Я взял с тумбочки кувшин, который, казалось, был сделан из розового ластика. И почему больничная утварь непременно должна быть не просто уродливой, но еще и порождать мысли о мучительной преждевременной смерти? Вслух я сказал:
— Барб — яркая личность.
— Не спорю.
— Она родила двух твоих внуков.
— Я не идиот, Джейсон.
— Так как же ты мог так оскорбить ее вчера вечером, предположив, что у одного из ее детей нет души? Ты что, и вправду такой жестокий, как кажешься?

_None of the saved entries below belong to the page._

-- ==== Sys2Proof/Laws/Exec.lean ====
section
/-! SUPPORT. What the dispatch does, arm by arm: each is true by rfl. -/

namespace Sys2Proof.Machine
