-- ==== Sys2Proof/Laws/Issue.lean ====
section
/-! SUPPORT. The issue of one instruction under its plain conditions, and what a thread's registers read after a write. -/

namespace Sys2Proof

open Sys2Proof.Machine

theorem guard_of {i : Instr} {tl op T : Nat} {gd : Guard} (he : encode i = (hd tl gd op, T)) (ho : op < 512) (ht : tl < 8) :
    i.guard = gd := by
  rw [Instr.guard, he]; exact Laws.RoundTrip.hd_guard tl op gd ho ht

theorem opOf_of {i : Instr} {tl op T : Nat} {gd : Guard} (he : encode i = (hd tl gd op, T)) (ho : op < 512) : opOf i = op := by
  rw [opOf, he]; exact Laws.RoundTrip.hd_op tl op gd ho

/-- What a slot lacks does not look at the tail, but for FCVT, VCVT and PUSH (R324, R88). -/
theorem lacks_tail {op : Nat} (h : op ≠ 0x10A ∧ op ≠ 0x15A ∧ op ≠ 0x1A0) (k : CoreKind) (v p : Bool) (T T' : Nat) :
    lacks k v p op T = lacks k v p op T' := by
  have h1 : (op == 0x10A) = false := beq_eq_false_iff_ne.2 h.1
  have h2 : (op == 0x15A) = false := beq_eq_false_iff_ne.2 h.2.1
  have h3 : (op == 0x1A0) = false := beq_eq_false_iff_ne.2 h.2.2
  cases k <;> simp only [lacks, h1, h2, h3, Bool.false_and]

/-- An instruction that issues by itself comes to its own effect: outside a region, or where a region allows it. -/
theorem issue_next {i : Instr} {s : State} {u : Turn} {t : Thread} {m : Meta} {gd : Guard} {tl op T : Nat}
    {body : Turn → Thread → State → State} (h : Issues s u t i) (he : encode i = (hd tl gd op, T)) (hop : m.op = op) (ho : op < 512)
    (ht : tl < 8) (hl : ∀ k v p, lacks k v p op T = lacks k v p op m.tail) (hr : t.region = none ∨ m.illegal = false) :
    issue m gd s body = .next (body u t s) := by
  subst hop
  have hg := guard_of he ho ht
  have h1 := h.has
  rw [opOf_of he ho, he, hl, h.single, Option.isSome_none] at h1
  have h2 := h.guardOk
  have h3 := h.passes
  rw [hg] at h2 h3
  have h4 : (m.illegal && t.region.any fun r => r.abort.isNone || m.op == 0x0E8) = false := by
    rcases hr with hr | hr <;> simp [hr]
  simp only [issue, h.turn, h.thread, h2, h3, h.calm, h.single, h4, h1, Option.isSome_none, Bool.false_and, Bool.not_true,
    Bool.false_eq_true, if_false]

/-- A table changed at a key by two functions that agree on what stands there. -/
theorem tmod_congr {α : Type} {k : Nat} {f g : α → α} {t : Table α} {x : α} (hx : tget t k = some x) (h : f x = g x) :
    tmod k f t = tmod k g t := by
  induction t with
  | nil => rfl
  | cons y r ih =>
    obtain ⟨j, y⟩ := y
    by_cases hj : j = k
    · simp only [tget, hj, beq_self_eq_true, if_true, Option.some.injEq] at hx
      simp only [tmod, hj, beq_self_eq_true, if_true, hx, h]
    · have hj' : (j == k) = false := beq_eq_false_iff_ne.2 hj
      simp only [tget, hj', Bool.false_eq_true, if_false] at hx
      simp only [tmod, hj', Bool.false_eq_true, if_false, ih hx]

/-- A thread changed by two functions that agree on it. -/
theorem modThr_congr {s : State} {e : EP} {n : Nat} {t : Thread} {f g : Thread → Thread} (ht : s.thr? e n = some t) (h : f t = g t) :
    s.modThr e n f = s.modThr e n g := by
  simp only [State.thr?] at ht
  simp only [State.modThr, State.modCore]
  cases hc : tget s.cores e with
  | none => rw [hc] at ht; simp at ht
  | some c =>
    rw [hc] at ht
    rw [tmod_congr hc]
    simp only [Option.bind_some] at ht
    rw [tmod_congr ht h]

/-- A thread that is left as it is. -/
theorem modThr_id (s : State) (e : EP) (n : Nat) : s.modThr e n id = s := by
  have h : ∀ {α : Type} (k : Nat) (f : α → α) (t : Table α), (∀ x, f x = x) → tmod k f t = t := by
    intro α k f t hf
    induction t with
    | nil => rfl
    | cons y r ih =>
      obtain ⟨j, y⟩ := y
      by_cases hj : (j == k) = true
      · simp only [tmod, hj, if_true, hf]
      · rw [tmod, if_neg hj, ih]
  simp only [State.modThr, State.modCore]
  rw [h]
  intro c
  rw [h]
  intro t
  rfl

theorem retire_congr {s : State} {u : Turn} {t : Thread} {f g : Thread → Thread} (ht : s.thr? u.ep u.slot = some t) (h : f t = g t) :
    s.retire u f = s.retire u g := by
  simp only [State.retire]
  rw [modThr_congr ht (by rw [h])]

/-- An instruction that changes registers alone completes, whether or not a region is open. -/
theorem pure_next {i : Instr} {s : State} {u : Turn} {t : Thread} {m : Meta} {gd : Guard} {tl op T : Nat} {f g : Thread → Thread}
    (h : Issues s u t i) (he : encode i = (hd tl gd op, T)) (hop : m.op = op) (ho : op < 512) (ht : tl < 8)
    (hl : ∀ k v p, lacks k v p op T = lacks k v p op m.tail) (hr : m.illegal = false) (hf : f t = g t) :
    pure_ m gd s f = .next (s.retire u g) := by
  rw [pure_, issue_next h he hop ho ht hl (Or.inr hr), retire_congr h.thread hf]

end Sys2Proof
end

— Современный мир порождает сложные нравственные вопросы.
— Двойняшки — не сложный нравственный вопрос. Двойняшки — это двойняшки!
— Я читаю газеты и слежу за новостями, Джейсон. Я знаю, что происходит в мире.
Пора менять тему.
— Сколько тебе здесь еще лежать?
— Наверное, дней пять.
Он закашлялся и скривился от боли. Так ему!
— Как ты спишь?
— Эту ночь — как младенец.
Поддавшись импульсу, я раскрыл рот, чтобы задать давно наболевший вопрос, — и он, как любой важный вопрос в нашей жизни, прозвучал отчужденно, словно донесся из чужих уст:
— Как ты мог обвинить меня в убийстве, отец?
Молчание.
— Ну же?
Нет ответа.
— Я не собирался этого спрашивать, но раз уж спросил, то не уйду без ответа.
Он кашлянул.
— И нечего притворяться немощным стариком. Отвечай!
Редж отвернулся, но я подошел к изголовью кровати, обхватил его голову и повернул к себе, заставив смотреть в глаза.
— Послушай, я задал вопрос и, думаю, тебе есть что ответить. Что скажешь, а?
Его лицо не отражало ни злобы, ни любви.
— Я не обвинял тебя в убийстве.
— Неужели?
— Я только сказал, что ты возжелал убить человека и поддался этому искусу. Понимай как знаешь.
— И все?
— На этом месте, если помнишь, твоя мать оборвала наш разговор.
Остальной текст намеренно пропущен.